YOUR TASK:
Write out each line of the entries exactly, starting at the first and finishing with the line that contains "theorem fabricCells : Obligations.FabricCells".

Entries taken from a collection:
^^^^

/-- Settles O29: a departure, a codeword and a cell by the check that each fails first, and the lanes by what they show. -/
theorem fabricCells : Obligations.FabricCells := by
  refine ⟨fun s lane arr arg dev hdr good bs st hready hoff hlane hdev hhdr hst => ?unpowered, fun s pipe hready hpipe hnone => ?noDeparture,
    fun s pipe x l hready hpipe hdue => ?departure, fun s lane hdr arr good st hready hon hlane hhdr hst => ?codeword,
    fun s bs hready hon hparse => ?badCell, fun s bs h payload hready hon hparse => ?dataCell,
    fun s dev hready hon hdev => ?ctrl, fun s lane arr arg hready hon hlane hidle => ?notProbing,
    fun s lane arr arg hready hon hlane hprobing => ?probe, fun s lane good hready hon hlane => ?lstat,
    fun s lane hready hon hlane => ?lock⟩
  case unpowered =>
    simp only [List.forall_mem_cons, List.not_mem_nil, false_implies, implies_true, and_true]
    exact ⟨hready.does_unpowered hoff rfl (decide_eq_true ⟨hlane, hhdr, hst⟩), hready.does_unpowered hoff rfl rfl,
      hready.does_unpowered hoff rfl (decide_eq_true hdev), hready.does_unpowered hoff rfl (decide_eq_true hdev),
      hready.does_unpowered hoff rfl (decide_eq_true hdev), hready.does_unpowered hoff rfl (decide_eq_true hdev),
      hready.does_unpowered hoff rfl (decide_eq_true hlane), hready.does_unpowered hoff rfl (decide_eq_true hlane),
      hready.does_unpowered hoff rfl rfl, hready.does_unpowered hoff rfl (decide_eq_true hlane),
      hready.does_unpowered hoff rfl (decide_eq_true hlane)⟩
  case noDeparture => exact hready.does rfl (decide_eq_true hpipe) (Dev.fabricDeparture_of_none hnone) rfl
  case departure =>
    have hdepart := Dev.fabricDeparture_of_due hdue
    intro d queued cells
    refine ⟨fun hdown => ?_, fun hup hfull => ?_, hready.runs rfl (decide_eq_true hpipe) hdepart⟩
    · exact hready.runs rfl (decide_eq_true hpipe) (hdepart.trans (if_pos (congrArg Bool.not hdown)))
    · refine hready.runs rfl (decide_eq_true hpipe) (hdepart.trans ((if_neg ?_).trans (if_pos hfull)))
      exact Bool.eq_false_iff.mp (congrArg Bool.not hup)
  case codeword =>
    have hwf : decide (lane < 320 ∧ hdr < 1048576 ∧ st.length = 640) = true := decide_eq_true ⟨hlane, hhdr, hst⟩
    intro d
    refine ⟨fun hbad => ?_, fun bs hgood hpar hpart => ?_, fun hgood hpar hpart hptr => ?_, fun hgood hpar hpart hptr => ?_⟩
    · exact hready.does_powered hon rfl hwf (Dev.codeword_of_bad st arr hbad) (by simp [d, Dev.setFabLane, Dev.bump])
    · refine hready.runs_powered hon rfl hwf ((Dev.codeword_of_good st arr hgood hpar).trans ?_)
      rw [hpart]
    · refine hready.runs_powered hon rfl hwf ((Dev.codeword_of_good st arr hgood hpar).trans ?_)
      rw [hpart]
      exact if_neg (Nat.not_le.mpr hptr)
    · refine hready.does_powered hon rfl hwf ((Dev.codeword_of_good st arr hgood hpar).trans ?_) rfl
      rw [hpart]
      exact if_pos hptr
  case badCell =>
    refine hready.does_powered hon rfl rfl ?_ (Dev.todo_wr _ _ _)
    rw [Dev.dataCell, hparse]
  case dataCell =>
    have hcell := Dev.dataCell_of_parsed (d := s.dev) hparse
    intro d t late held
    refine ⟨fun hdown => ?_, fun hen hup => ⟨fun hlate => ?_, fun hlate hheld => ?_, fun hlate hheld hfree => ?_,
      fun ptr rest hlate hheld hfree => ?_⟩⟩
    · exact hready.runs_powered hon rfl rfl (hcell.trans (if_pos (by rcases hdown with h | h <;> simp [d, h])))
    · exact hready.runs_powered hon rfl rfl (hcell.trans ((if_neg (by simp [d, hen, hup])).trans (if_pos hlate)))
    · exact hready.runs_powered hon rfl rfl
        (hcell.trans ((if_neg (by simp [d, hen, hup])).trans ((if_neg hlate).trans (if_pos hheld))))
    · refine hready.runs_powered hon rfl rfl
        (hcell.trans ((if_neg (by simp [d, hen, hup])).trans ((if_neg hlate).trans ((if_neg hheld).trans ?_))))
      rw [hfree]
    · refine hready.runs_powered hon rfl rfl
        (hcell.trans ((if_neg (by simp [d, hen, hup])).trans ((if_neg hlate).trans ((if_neg hheld).trans ?_))))
      rw [hfree]
  case ctrl =>
    exact ⟨hready.does_powered hon rfl (decide_eq_true hdev) rfl rfl, hready.does_powered hon rfl (decide_eq_true hdev) rfl rfl,
      hready.does_powered hon rfl (decide_eq_true hdev) rfl rfl, hready.does_powered hon rfl (decide_eq_true hdev) rfl rfl⟩
  case notProbing =>
    exact hready.does_powered hon rfl (decide_eq_true hlane) (if_pos (by rw [hidle]; rfl)) rfl
  case probe =>
    refine hready.does_powered hon rfl (decide_eq_true hlane) (if_neg ?_) (Dev.todo_wr _ _ _)
    simpa using hprobing
  case lstat => exact hready.does_powered hon rfl (decide_eq_true hlane) rfl (by simp [Dev.setFabLane])
  case lock =>
    intro d
    refine ⟨?_, fun hnone => ?_, fun l hfind => ?_⟩
    · exact hready.does_powered hon rfl (decide_eq_true hlane) rfl (Dev.todo_wr _ _ _)
    · refine hready.does_powered hon rfl (decide_eq_true hlane) ((Dev.fabLock_of_loss lane).trans ?_) (by simp [d])
      rw [hnone]
    · refine hready.does_powered hon rfl (decide_eq_true hlane) ((Dev.fabLock_of_loss lane).trans ?_)
        (by simp [d, Dev.setFabLane])
      rw [hfind]

/-! ### Start and stop -/

/-- A revoked holder gets no pool. -/
theorem Dev.fabPool_of_revoked {d : Dev} (h : d.isRevoked 0x0411 = true) : d.fabPool = d := by
  unfold Dev.fabPool
  rw [h]
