-- ==== Sys2Proof/Types/Service.lean ====
section
/-! DEFINITION. The engineering service protocol (17_engineering_service.md). -/

namespace Sys2Proof

/-- What carries a request: the source address of its frame, and the IPv4 and UDP headers of its datagram as they arrived (R304, R550). -/
structure NetHead where
  mac : List Byte
  hdr : List Byte
  udp : List Byte
  deriving DecidableEq, Repr

/-- The envelope of a request as it arrives (R551): who sent it and the fields before the body. `body` is the BODY as sent,
which the TAG covers; `lenOk` that the datagram length is 64 + LEN; `net` the headers before it. -/
structure Env where
  iface   : SvcIface
  ip      : Word
  port    : BitVec 16
  version : Byte
  type    : Byte
  target  : BitVec 64
  origin  : BitVec 64
  session : Word
  seq     : Word
  status  : BitVec 16
  body    : List Byte
  tag     : List Byte
  lenOk   : Bool
  net     : NetHead
  deriving DecidableEq, Repr

/-- What a reply carries beside its status. -/
inductive ReplyBody where
  | empty
  | hello (salt ns : List Byte) (uid : BitVec 64) (seconds : Word)
  | session (id : Word)
  | seconds (n : Word)
  | tide (t : Nat)
  | words (ws : List Word)
  | bytes (bs : List Byte)
  | forces (fs : List Force)
  | outcomes (os : List OlcOutcome)
  | admission (w : Word) (e : Option Nat)
  | count (n : Nat)
  | entries (es : List (List Byte)) (oldest next : Word)
  deriving DecidableEq, Repr

/-- The addresses and IPv4 fields under which a reply leaves (R269, R304, R550, R561). -/
structure ReplyHead where
  smac : List Byte
  dmac : List Byte
  src  : Word
  sport : BitVec 16
  ttl  : Byte
  df   : Bool
  deriving DecidableEq, Repr

/-- A reply (R551), to an address and a port. -/
structure Reply where
  head    : ReplyHead
  ip      : Word
  port    : BitVec 16
  iface   : SvcIface
  cmd     : BitVec 16
  origin  : BitVec 64
  session : Word
  seq     : Word
  status  : BitVec 16
  body    : ReplyBody
  keyed   : Bool
  deriving DecidableEq, Repr

/-- An open session (R559). `key` is Ks, `last` the last accepted SEQ with its stored reply, `idleFrom` ns since
power-on, `factory` a session opened with the factory password (R554). -/
structure Session where
  id       : Word
  role     : Role
  key      : List Byte
  last     : Option Word
  reply    : Option Reply
  idleFrom : Nat
  iface    : SvcIface
  ip       : Word
  factory  : Bool
  deriving DecidableEq, Repr

/-- A role's record in the Headland FRAM (R553, R555). -/
structure RoleRec where
  salt    : List Byte
  hash    : Option (List Byte)
  fails   : Nat
  lockEnd : Option Word
  deriving DecidableEq, Repr

/-- An outstanding module nonce (R557). -/
structure Nonce where
  role : Role
  nc   : List Byte
  ns   : List Byte
  at_  : Nat
  deriving DecidableEq, Repr

/-- A relay table entry (R560); the peer's hardware address, CMD and SESSION are kept for the reply that the relaying module sends itself (R551, R562). -/
structure Relay where
  mac    : List Byte
  ip     : Word
  port   : BitVec 16
  target : BitVec 64
  seq    : Word
  cmd    : BitVec 16
  sess   : Word
  since  : Nat
  deriving DecidableEq, Repr

/-- A configuration change log entry by field (R570). `peer` is role, interface and address of the peer, none where no session
is behind the entry. -/
structure LogEntry where
  index   : Word
  opsec   : Word
  pcyc    : Word
  ttime   : BitVec 64
  peer    : Option (Role × SvcIface × Word)
  cmd     : BitVec 16
  status  : BitVec 16
  details : List Word
  deriving DecidableEq, Repr

/-- The calibration record (17, Calibration): gain and offset of every island's threshold converter and of the two feed
monitors, as the words the record holds. -/
structure CalRec where
  isl     : Vector (Word × Word) 48
  feeds   : Vector (Word × Word) 2
  gen     : Word
  opsec   : Word
  factory : Bool
  deriving DecidableEq, Repr

/-- The service. `nextLog` is the next index of the change log; `appendBy` and `confirmBy` are the session and the request that wait for
the end of admission (R568) and for the last fuse (R598). `calWork` is the session, the working copy and the points taken,
`last` the last reply sent, `relayed` the last frame relayed. -/
structure Service where
  recs     : Vector RoleRec 3
  facPw    : Bool
  sessions : List Session
  nonces   : List Nonce
  relays   : List Relay
  log      : List LogEntry
  nextLog  : Word
  cal      : CalRec
  calMirA  : CalRec
  calMirB  : CalRec
  calWork  : Option (Word × CalRec × List (Nat × Nat × Word))
  appendBy : Option (Word × Env)
  confirmBy : Option (Word × Env)
  last     : Option Reply
  relayed  : Option (List Byte)
  sessCnt  : Stat
  authFail : Stat
  macFail  : Stat
  svcRej   : Stat
  arpDrop  : Stat
  deriving DecidableEq, Repr

/-- A READ item (R565). -/
inductive ReadSpace where
  | regs (lane : LaneId)
  | bank (lane : Option LaneId) (p : PairId)
  | common (lane : LaneId)
  | quay
  deriving DecidableEq, Repr

structure ReadItem where
  space : ReadSpace
  addr  : Word
  n     : Nat
  deriving DecidableEq, Repr

/-- A force item of a request (R566). Where an RW item lies, in RET or in WORK, and the form of a slot, its KIND and binding word
do not tell: `work` and `bits` (a qualified bit slot) carry both (assumption log entry 24). -/
structure ForceReq where
  kind  : BitVec 4
  loc   : Word
  value : Word
  work  : Bool
  bits  : Bool
  deriving DecidableEq, Repr

/-- An OLC item of a request (R567): space 0 K, 1 RET, 2 WORK; form 0 word, 1 tagged slot, 2 qualified bit slot. -/
structure OlcItemReq where
  space : BitVec 2
  form  : BitVec 2
  pair  : PairId
  koff  : Nat
  loc   : Word
  value : Word
  deriving DecidableEq, Repr

/-- A request by its command and arguments, without its envelope: what a backbone datagram carries (R561, R563). -/
inductive SvcReq where
  | hello (role : Role) (nc : List Byte)
  | login (role : Role) (nc proof : List Byte)
  | logout
  | passwd (role : Role) (masked : List Byte)
  | keyslotInstall (n : Fin 4) (key : List Byte)
  | keyslotRevoke (vendor : Bool) (n : Fin 4)
  | status
  | read (items : List ReadItem)
  | force (items : List ForceReq)
  | unforce (items : Option (List ForceReq))
  | forcelist (first : Nat)
  | olc (named : Word) (items : List OlcItemReq)
  | olcstat (num : Word)
  | stop
  | restart (warm : Bool)
  | service
  | leave
  | reboot
  | appbegin (length : Nat)
  | appblock (offset : Nat) (data : List Byte)
  | append
  | updbegin (kind : Byte) (length : Nat)
  | updblock (offset : Nat) (data : List Byte)
  | updquery
  | updend
  | confirm
  | recread (area : Byte) (first : Word) (n : Nat)
  | logread (first : Word) (n : Nat)
  | calstart
  | calpoint (target step : Nat) (value : Word)
  | calread
  | calwrite
  | calabort
  deriving DecidableEq, Repr

end Sys2Proof
end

^^^^

SOLUTION TO THIS PROBLEM:
/-- Settles O29: a departure, a codeword and a cell by the check that each fails first, and the lanes by what they show. -/
theorem fabricCells : Obligations.FabricCells := by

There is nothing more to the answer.